-- Input material follows --

/-! ## Accumulators -/

/-- Keys of `acc`: bins of the day and of the month, then the other counts. -/
def binTemp (x b : Nat) : Nat := x * 32 + b
def binRail (r b : Nat) : Nat := 2048 + r * 16 + b
def binLane (x b : Nat) : Nat := 2560 + x * 8 + b
def kMonth : Nat := 0x10000
def kMinutes : Nat := 0x20000
def kLost : Nat := 0x20001
def kBoots : Nat := 0x20002
def kOverflow : Nat := 0x20004
def kMonthOff : Nat := 0x100
def kFirstDay : Nat := 0x20104
def kMonthIdx : Nat := 0x20105
def kDrops : Nat := 0x20006
def kLaneFault (x : Nat) : Nat := 0x21000 + x
def kLaneUe (x : Nat) : Nat := 0x21100 + x
def kSde (u slot : Nat) : Nat := 0x1000000 + u * 16 + slot
def kSdeMonth (p slot : Nat) : Nat := 0x22000 + p * 16 + slot
def kErrMonth (die cls : Nat) : Nat := 0x23000 + die * 32 + cls

def State.accGet (s : State) (k : Nat) : Nat := storeGet 0 s.acc k
def State.accAdd (s : State) (k n : Nat) : State := { s with acc := storeSet 0 s.acc k (s.accGet k + n) }
/-- A count of the day and of the month. -/
def State.binAdd (s : State) (k : Nat) : State := (s.accAdd k 1).accAdd (kMonth + k) 1

/-- Temperature bin of Table 15.6. -/
def tempBin (t : Nat) : Nat := let v := signedOf t 16; if v < 0 then 0 else min ((v / 64).toNat + 1) 31
/-- Rail bin: deviation of a mean from a set point. -/
def railBin (mv set : Nat) : Nat :=
  let d : Int := 1000 * ((mv : Int) - set) + 35 * set
  if set = 0 || d < 0 then 0 else min 15 ((d / (5 * set)).toNat + 1)
/-- Lane bin: corrected symbols over symbols received. -/
def laneBin (c n ue : Nat) : Nat :=
  if ue ≠ 0 || n ≤ c * 10 ^ 4 && c ≠ 0 then 7
  else if c = 0 then 0
  else if c * 10 ^ 9 < n then 1
  else if c * 10 ^ 8 < n then 2 else if c * 10 ^ 7 < n then 3 else if c * 10 ^ 6 < n then 4
  else if c * 10 ^ 5 < n then 5 else 6

/-- Set point a rail's deviation is taken from; VIN, which has none, from the 48 V feed. -/
def State.railSet (s : State) (r : Nat) : Nat := if r = 0 then 48000 else s.fld (PWR_RAIL_SET_MV r)

/-- Domain of a sensor or rail, for the minutes in which it was off. -/
def sensorDomain (x : Nat) : Option Nat := if x < 40 then some x else none
def State.itemOn (s : State) (d : Option Nat) : Bool := match d with | some d => s.domState d != 3 | none => true

/-- Extremes of an item: largest value, its OPMIN and fabric time, smallest value, its OPMIN and fabric time. A tie
keeps the earlier time. `le` compares as the item's values are. -/
def extend (lt : Nat → Nat → Bool) (old : List Nat) (op hi hiT lo loT : Nat) : List Nat :=
  match old with
  | [a, b, c, d, e, f] =>
    (if lt a hi then [hi, op, hiT] else [a, b, c]) ++ (if lt lo d then [lo, op, loT] else [d, e, f])
  | _ => [hi, op, hiT, lo, op, loT]

def ltTemp (a b : Nat) : Bool := decide (signedOf a 16 < signedOf b 16)
def ltNat (a b : Nat) : Bool := decide (a < b)

/-- Keys of `accExt`: an item's day extremes, and its month extremes 0x100 above. -/
def State.extAdd (s : State) (lt : Nat → Nat → Bool) (k hi hiT lo loT : Nat) : State :=
  let f (m : Store (List Nat)) (k : Nat) : Store (List Nat) :=
    storeSet [] m k (extend lt (storeGet [] m k) s.opmin hi hiT lo loT)
  { s with accExt := f (f s.accExt k) (0x100 + k) }

/-- The bins and extremes of a minute (R437). -/
def State.minuteBins (s : State) (m : Minute) : State :=
  let s := m.temps.foldl (fun t (x, hi, hiT, lo, loT) =>
    if t.itemOn (sensorDomain x) then (t.binAdd (binTemp x (tempBin hi))).extAdd ltTemp x hi hiT lo loT else t) s
  let s := m.rails.foldl (fun t (r, mean, hi, hiT, lo, loT) =>
    (t.binAdd (binRail r (railBin mean (t.railSet r)))).extAdd ltNat (64 + r) hi hiT lo loT) s
  let s := m.lanes.foldl (fun t (x, c, n, ue) =>
    let t := t.accAdd (kLaneUe x) ue
    if bitAt (t.fld (FAB_LANE_ACTIVE_ACTIVE (x / 16))) (x % 16) then t.binAdd (binLane x (laneBin c n ue)) else t) s
  let s := s.extAdd ltNat 96 m.pin s.ftime m.pin s.ftime
  let s := s.extAdd ltNat 97 m.vinHigh s.ftime m.vinLow s.ftime
  (s.accAdd kMinutes 1).accAdd (kMinutes + kMonthOff) 1
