-- ==== Sys2Proof/Machine/Hinge.lean ====
section
/-! DEFINITION. The hinge (chapter 02 "The hinge", R171 to R182): the end of a step, the arrival instant with items 1
to 7 of Table 2.11, the barrier's notices and its release, item 8 and the start of a step, and the interval controller
of the root (R335, R336). -/
namespace Sys2Proof.Machine

/-! ## The job tree (R304, R305, R313) -/

/-- Fan-out of the job tree. -/
def State.jobFan (s : State) (j : Nat) : Nat := max 1 (s.fld (actFld (BCT_JHDR_W1_FANM1 j))) + 1

/-- Whether a module stands on the dead list of a job slot. -/
def State.isDead (s : State) (j g : Nat) : Bool :=
  (List.range 16).any (fun n => s.flag (RCV_J_DEAD_VALID j n) && s.fld (RCV_J_DEAD_GID j n) == g)

/-- Children of this module in the job tree as the barrier counts them. -/
def State.jobKids (s : State) (j : Nat) : List Nat :=
  let own := (List.range (s.jobFan j)).filterMap (fun i => s.jobRel j (3 + i))
  let r := s.run j
  let lost := (r.map (·.kidsLost)).getD []
  ((own.filter (fun g => !lost.contains g)) ++ (r.map (·.kidsAdopted)).getD []).eraseDups.filter (fun g => !s.isDead j g)

/-- A message to every child in the job tree. -/
def State.sendDown (s : State) (j : Nat) (m : List Nat) : State := (s.jobKids j).foldl (fun t g => t.sendCtl g j m) s

/-! ## Trace records of the hinge (Table 19.6) -/

/-- A HINGE record on every partition of a job slot. -/
def State.hingeTrace (s : State) (j ev step t : Nat) : State :=
  (s.slotParts j).foldl (fun u p =>
    u.trace p true (trcHead 4 u.ftime + ev * 16 + j * 2 ^ 48 + step % 2 ^ 32 * 2 ^ 56 + t % 2 ^ 40 * 2 ^ 88)) s

/-- PHASE of the partitions of a job slot. -/
def State.setPhase (s : State) (j v : Nat) : State :=
  (s.slotParts j).foldl (fun t p => t.setFld (CAM_HINGE_STATUS_PHASE p) v) s

/-! ## Barrier messages -/

/-- A ready notice as the module lays it out on the control class. -/
def readyMsg (j step earliest job faults faultAt : Nat) (ack early pin : Bool) : List Nat :=
  [1, j, 0, 0] ++ leBytes 4 step ++ leBytes 8 earliest ++
    leBytes 4 ((if ack then 1 else 0) + (if early then 2 else 0) + (if pin then 4 else 0)) ++
    leBytes 4 faults ++ leBytes 8 faultAt ++ leBytes 4 job

/-- Its content. -/
def noticeOf (src : Nat) (m : List Nat) : Notice :=
  ⟨src, mField m 8 8, bitAt (mByte m 16) 0, bitAt (mByte m 16) 1, bitAt (mByte m 16) 2, mField m 20 4, mField m 24 8⟩

/-- A release. -/
def releaseMsg (j step t : Nat) (commit next : Bool) : List Nat :=
  [2, j, 0, 0] ++ leBytes 4 step ++ leBytes 8 t ++ leBytes 4 ((if commit then 1 else 0) + (if next then 2 else 0))

/-- A hold notice. -/
def holdMsg (j step : Nat) : List Nat := [3, j, 0, 0] ++ leBytes 4 step

/-- An LREQ or LNAK (Table 12.2). -/
def lreqMsg (code j step lsid mode ctx first : Nat) : List Nat :=
  [code, j, 0, 0] ++ leBytes 4 step ++ leBytes 3 lsid ++ [mode] ++ leBytes 2 ctx ++ [0, 0] ++ leBytes 3 first

/-! ## The end of a step -/

/-- Shard scalars of an entry to +0, their poison cleared (R139). -/
def State.clearShard (s : State) (p e : Nat) : State :=
  { s with
    shardS := storeClear s.shardS (shardKey p e 0) 32
    shardP := storeClear s.shardP (shardKey p e 0) 32 }

/-- Receive contexts of a shard through which data enters its step. -/
def State.recvFlows (s : State) (j lsid : Nat) : List Nat :=
  (s.jobFlows j).filter (fun f => s.fld (fcKind f) == 2 && decide (s.fld (fcClass f) < 2) && !s.flag (fcSrck f) && s.fld (fcDst f) == lsid)

/-- The start of a replayed step (R360): the replay latch of R234, and one LREQ for each receive context. -/
def State.replayStart (s : State) (p e : Nat) : State :=
  let j := s.jobOf p
  let step := s.fld (CAM_HOST_W6_STEP p e)
  let w := s.tumWin p e
  let s := s.snapWin p w.1 1 0
  let s := match s.histRead p step with
    | some l => ({ s with replayEta := storeSet [] s.replayEta (32 * p + e) l }).bumpEta p e
    | none =>
      if s.fld (UPD_ETA_STEP_STEP p) = step && s.flag (UPD_ETA_STATUS_OPEN p) then s
      else
        let s := (s.flagN (UPD_STATUS_HIST_MISS p) p 0x12E 1).detect (unitId p 0xC) 7 0 0xFFFFFF e 0 0 j (4 + step * 2 ^ 32)
        s.meetRollback j 3
  let lsid := s.lsidOf p e
  (s.recvFlows j lsid).foldl (fun t f =>
    match t.rekey j (t.fld (fcSrc f)) with
    | some x => t.sendCtl (rkGid x) j (lreqMsg 0x32 j step lsid 0 f 0)
    | none => t) s

/-- A STEP_END that completes (R171): its bumps, then the snapshot of the window. In REPLAY the next step follows at
once until the target step has been completed (R360). -/
def State.stepEnd (s : State) (c : Cmd) : State :=
  let s := (s.applySig c.p c.ctx (dSig c.d 0)).applySig c.p c.ctx (dSig c.d 1)
  let w := s.tumWin c.p c.ctx
  let s := s.snapWin c.p w.1 w.2 1
  if s.fld (CAM_HOST_W0_STATE c.p c.ctx) ≠ 3 then s else
  let step := s.fld (CAM_HOST_W6_STEP c.p c.ctx)
  let s := s.count c.p 0x232 1
  if s.fld (RCV_J_TARGET_STEP (s.jobOf c.p)) ≤ step then s
  else
    (((s.setFld (CAM_HOST_W6_STEP c.p c.ctx) (step + 1)).setFld (CAM_HOST_W7_POS c.p c.ctx) 0).clearShard c.p c.ctx).replayStart
      c.p c.ctx

/-! ## Arrival (R178, R181) -/

/-- Whether an entry has completed a step: STEP_END has issued, and none of its commands is in flight. -/
def State.entryDone (s : State) (p e step : Nat) : Bool :=
  s.fld (CAM_HOST_W6_STEP p e) == step && s.fld (CAM_HOST_W7_POS p e) == s.fld (CAM_HOST_W2_PROG_LEN p e) &&
    !s.inflight.any (fun i => i.part == p && i.ctx == e)

/-- Whether every entry that Table 6.7 counts has arrived. Before the first step no entry has a step to complete. -/
def State.allArrived (s : State) (j : Nat) (r : JobRun) : Bool :=
  (s.slotParts j).all (fun p => (List.range 32).all (fun e =>
    match s.fld (CAM_HOST_W0_STATE p e) with
    | 2 => r.first || s.entryDone p e r.step
    | 3 => s.entryDone p e r.step
    | 5 => false
    | 6 => false
    | _ => true))

/-- Whether a replay or a placement of the recovery hinge is short of step k (R353). -/
def State.replayPending (s : State) (j : Nat) (r : JobRun) : Bool :=
  (s.jobEntries j (fun st => st == 3)).any (fun x => !s.entryDone x.1 x.2 r.step) ||
    ((r.cut.isSome && s.fld (RCV_J_STATUS_PHASE j) != 0) &&
      (s.jobEntries j (fun st => st == 1)).any (fun x => s.fld (CAM_HOST_W6_STEP x.1 x.2) != r.step + 1))

/-! ### Item 5: quotas and shares (R288, R524) -/

/-- Lanes in striping over the UP ports of a plane (R287). -/
def State.activeLanes (s : State) (k : Nat) : Nat :=
  (((List.range 24).filter (fun q => q / 4 == k && s.portUp q)).map (fun q => s.fld (FAB_PORT_STATUS_WIDTH q))).foldl (· + ·) 0
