/-- Program regions that pass 2 has written, zero-filled (R494). -/
def State.unplacePrograms (s : State) (i : Image) (j : Nat) : State :=
  let t := s.placeWords j i
  i.parts.foldl (fun u p => (List.range 16).foldl (fun u k =>
    if t.fld (MEM_REGION_KIND_KIND p k) = 1 then
      u.zeroUnits (hbmDatum p (t.fld (MEM_REGION_BASE_BASE p k))) (t.fld (MEM_REGION_LEN_LEN p k)) else u) u) s

/-- Steps 2 to 5 of the load at the head of the queue (R493): it fails, or it is ready for its commit. -/
def State.runLoad (s : State) : State :=
  match s.loads with
  | [] => s
  | l :: rest =>
    let j := l.op.arg 0
    let fail (t : State) (f : LoadFail) : State := (t.noteFail j 0 f).dropLoad l f.status
    if l.ready then s else
    match l.img with
    | none => fail s (hdrFail 0xD 0 stAborted)
    | some i =>
      match i.headerFail 1 (l.op.arg 3) with
      | some f => fail s f
      | none =>
        if i.parts.any (fun p => storeGet 0 s.owner p != 0) then s.dropLoad l stBusy
        else
          match firstFail [s.signFail i, i.layoutFail j, s.contentFail j i] with
          | some f => fail s f
          | none =>
            match i.secs.find? (·.changed) with
            | some x => fail (s.unplacePrograms i j) (i.failAt x.type x.part 0xE stBadImage)
            | none =>
              let l : Load := { l with ready := true, since := s.ftime }
              { s.placePrograms i with loads := l :: rest }

/-- The loads that wait, until one of them is ready or none is left. -/
def State.runLoads : Nat → State → State
  | 0, s => s
  | n + 1, s =>
    match s.loads with
    | [] => s
    | l :: _ => if l.ready then s else State.runLoads n s.runLoad

/-- OP_IMAGE_LOAD; `img` is the image as the module fetches it, none at a PCIe completion error. -/
def execOpImageLoad (f : Nat) (img : Option Image) (s : State) : Host.Outcome State Fault Refusal :=
  match s.submit f 1 with
  | (s, none) => .next s
  | (s, some o) =>
    let j := o.arg 0
    if 8 ≤ j then .next (s.abortArg o 0)
    else if s.fld (BIT_SLOT_STATE_STATE j) ≠ 0 then .next (s.endWith o stBusy [])
    else
      let s := ((s.setFld (BIT_SLOT_STATE_STATE j) 1).setFld BIT_STATUS_LOAD_BUSY 1)
      let s := { s with loads := s.loads ++ [(⟨o, img, false, 0⟩ : Load)] }
      .next (s.runLoads s.loads.length)

/-! ## The commit -/

/-- Partitions of logical device `v` of `d` (Table 16.14). -/
def devParts (d v : Nat) : Nat := if v < d then (2 ^ (8 / d) - 1) * 2 ^ (8 / d * v) else 0

/-- HIF_VF_MAP (R457, R459): laid out by FUSION, each device with the slot that runs on it. -/
def State.mapDevices (s : State) (j : Nat) (i : Image) (first : Bool) : State :=
  let d := (i.body secFusion).devices
  let s := if !first then s else forRange 8 (fun v t =>
    let ps := devParts d v &&& t.fld HIF_PART_ID_PART_MASK
    t.setReg (HIF_VF_MAP v) (BitVec.ofNat 32 (ps + if ps = 0 then 0 else 2 ^ 11))) s
  forRange 8 (fun v t => if t.fld (HIF_VF_MAP_PARTS v) &&& i.partMask = 0 then t else t.setFld (HIF_VF_MAP_JOB v) j) s

/-- Content of the module-wide sections in force, and of GRID and GROUPS of a slot (R492, R499). -/
def State.keepSections (s : State) (j : Nat) (i : Image) (first : Bool) : State :=
  let keep := if first then moduleWide.foldl (fun k t =>
    storeSet [] k t (if (i.sec t 0xF).isSome then [i.content t] else [])) s.slotKeep else s.slotKeep
  { s with slotKeep := storeSet [] keep (0x100 + j) [i.content secGrid, i.content secGroups] }

/-- Ports whose group changes its mode or its enable leave UP (R242). -/
def State.modePorts (s : State) (t : State) : State :=
  (List.range 24).foldl (fun u q =>
    let k := q / 4
    if t.fld (FAB_GROUP_CFG_MODE k) = u.fld (FAB_GROUP_CFG_MODE k) && t.fld (FAB_GROUP_CFG_EN k) = u.fld (FAB_GROUP_CFG_EN k) then u
    else
      let st := if t.flag (FAB_GROUP_CFG_EN k) then 1 else 0
      let u := if t.flag (FAB_GROUP_CFG_EN k) && u.domState (32 + k) = 2 then u.setDom (32 + k) 0 else u
      let u := match u.fld (FAB_PORT_STATUS_STATE q) with
        | 3 => u.leaveUp q st
        | 4 => u
        | _ => u.setFld (FAB_PORT_STATUS_STATE q) st
      u.setLink q { u.link q with since := u.ftime, partner := none }) s

/-- An empty send log. -/
def State.emptyLog (s : State) (p : Nat) : State :=
  { s.clearRegs (RCV_LOG_HEAD p) 4 with logBroken := s.logBroken.filter (fun x => x.1 != p) }

/-- Recovery and Hasp registers of a slot at the start of a job. -/
def State.startSlot (s : State) (j : Nat) (i : Image) : State :=
  let b := i.body secContinuity
  let s := s.clearRegs (RCV_J_STATUS j) 5
  let s := (forRange 16 (fun n t => t.setReg (RCV_J_DEAD j n) 0) s).clearRegs (RCV_J_DIVERT j 0) 2048
  let s := s.clearRegs (HSP_J_COST j) 3
  let s := (s.setReg (HSP_J_STATUS j) 0).setFld (HSP_J_MTBF_CUR_M j) (s.fld (HSP_J_MTBF_MTBF_S j))
  let s := match b.groups[b.own]? with
    | some g => (s.setReg (HSP_J_GROUP j) (BitVec.ofNat 32 ((g.rankOf s.gid).getD 0 +
        ((List.range 17).filter (fun r => g.gidOf r != 0)).length * 2 ^ 5 + g.gmin * 2 ^ 10))).setFld (HSP_J_LIVE_LIVE j) g.live
    | none => (s.setReg (HSP_J_GROUP j) 0).setFld (HSP_J_LIVE_LIVE j) 0
  let s := s.setFld (HSP_J_CFG_ROOT j) (if s.isRoot j then 1 else 0)
  { s with
    feeds := s.feeds.filter (fun x => x.job != j)
    rebuilds := s.rebuilds.filter (fun x => x.job != j)
    restores := storeSet none s.restores j none
    restoreMsgs := s.restoreMsgs.filter (fun x => mByte x.2 1 != j)
    rcopy := s.rcopy.filter (fun x => x.job != j)
    rcopyAsked := s.rcopyAsked.filter (fun x => mByte x.2 1 != j)
    ghbAt := s.ghbAt.filter (fun x => x.1 != j)
    silent := s.silent.filter (fun x => x.1 != j)
    earlyMsgs := s.earlyMsgs.filter (fun x => mByte x.2 1 != j)
    replayEta := s.replayEta.filter (fun c => s.jobOf (c.1 / 32) != j)
    jobOut := storeSet false s.jobOut j false
    updDone := storeSet false s.updDone j false
    rangeSeen := storeSet false s.rangeSeen j false
    thermStep := storeSet false s.thermStep j false
    thermLast := storeSet 0 s.thermLast j 0
    pStep := storeSet 0 (storeSet 0 s.pStep j 0) (8 + j) 0 }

-- Input material concluded --

Where the line holding "if t.fld (FAB_GROUP_CFG_MODE" appears in the listing above, start reproducing exactly, and end with the line holding "rcopy := s.rcopy.filter".

    if t.fld (FAB_GROUP_CFG_MODE k) = u.fld (FAB_GROUP_CFG_MODE k) && t.fld (FAB_GROUP_CFG_EN k) = u.fld (FAB_GROUP_CFG_EN k) then u
    else
      let st := if t.flag (FAB_GROUP_CFG_EN k) then 1 else 0
      let u := if t.flag (FAB_GROUP_CFG_EN k) && u.domState (32 + k) = 2 then u.setDom (32 + k) 0 else u
      let u := match u.fld (FAB_PORT_STATUS_STATE q) with
        | 3 => u.leaveUp q st
        | 4 => u
        | _ => u.setFld (FAB_PORT_STATUS_STATE q) st
      u.setLink q { u.link q with since := u.ftime, partner := none }) s

/-- An empty send log. -/
def State.emptyLog (s : State) (p : Nat) : State :=
  { s.clearRegs (RCV_LOG_HEAD p) 4 with logBroken := s.logBroken.filter (fun x => x.1 != p) }

/-- Recovery and Hasp registers of a slot at the start of a job. -/
def State.startSlot (s : State) (j : Nat) (i : Image) : State :=
  let b := i.body secContinuity
  let s := s.clearRegs (RCV_J_STATUS j) 5
  let s := (forRange 16 (fun n t => t.setReg (RCV_J_DEAD j n) 0) s).clearRegs (RCV_J_DIVERT j 0) 2048
  let s := s.clearRegs (HSP_J_COST j) 3
  let s := (s.setReg (HSP_J_STATUS j) 0).setFld (HSP_J_MTBF_CUR_M j) (s.fld (HSP_J_MTBF_MTBF_S j))
  let s := match b.groups[b.own]? with
    | some g => (s.setReg (HSP_J_GROUP j) (BitVec.ofNat 32 ((g.rankOf s.gid).getD 0 +
        ((List.range 17).filter (fun r => g.gidOf r != 0)).length * 2 ^ 5 + g.gmin * 2 ^ 10))).setFld (HSP_J_LIVE_LIVE j) g.live
    | none => (s.setReg (HSP_J_GROUP j) 0).setFld (HSP_J_LIVE_LIVE j) 0
  let s := s.setFld (HSP_J_CFG_ROOT j) (if s.isRoot j then 1 else 0)
  { s with
    feeds := s.feeds.filter (fun x => x.job != j)
    rebuilds := s.rebuilds.filter (fun x => x.job != j)
    restores := storeSet none s.restores j none
    restoreMsgs := s.restoreMsgs.filter (fun x => mByte x.2 1 != j)
    rcopy := s.rcopy.filter (fun x => x.job != j)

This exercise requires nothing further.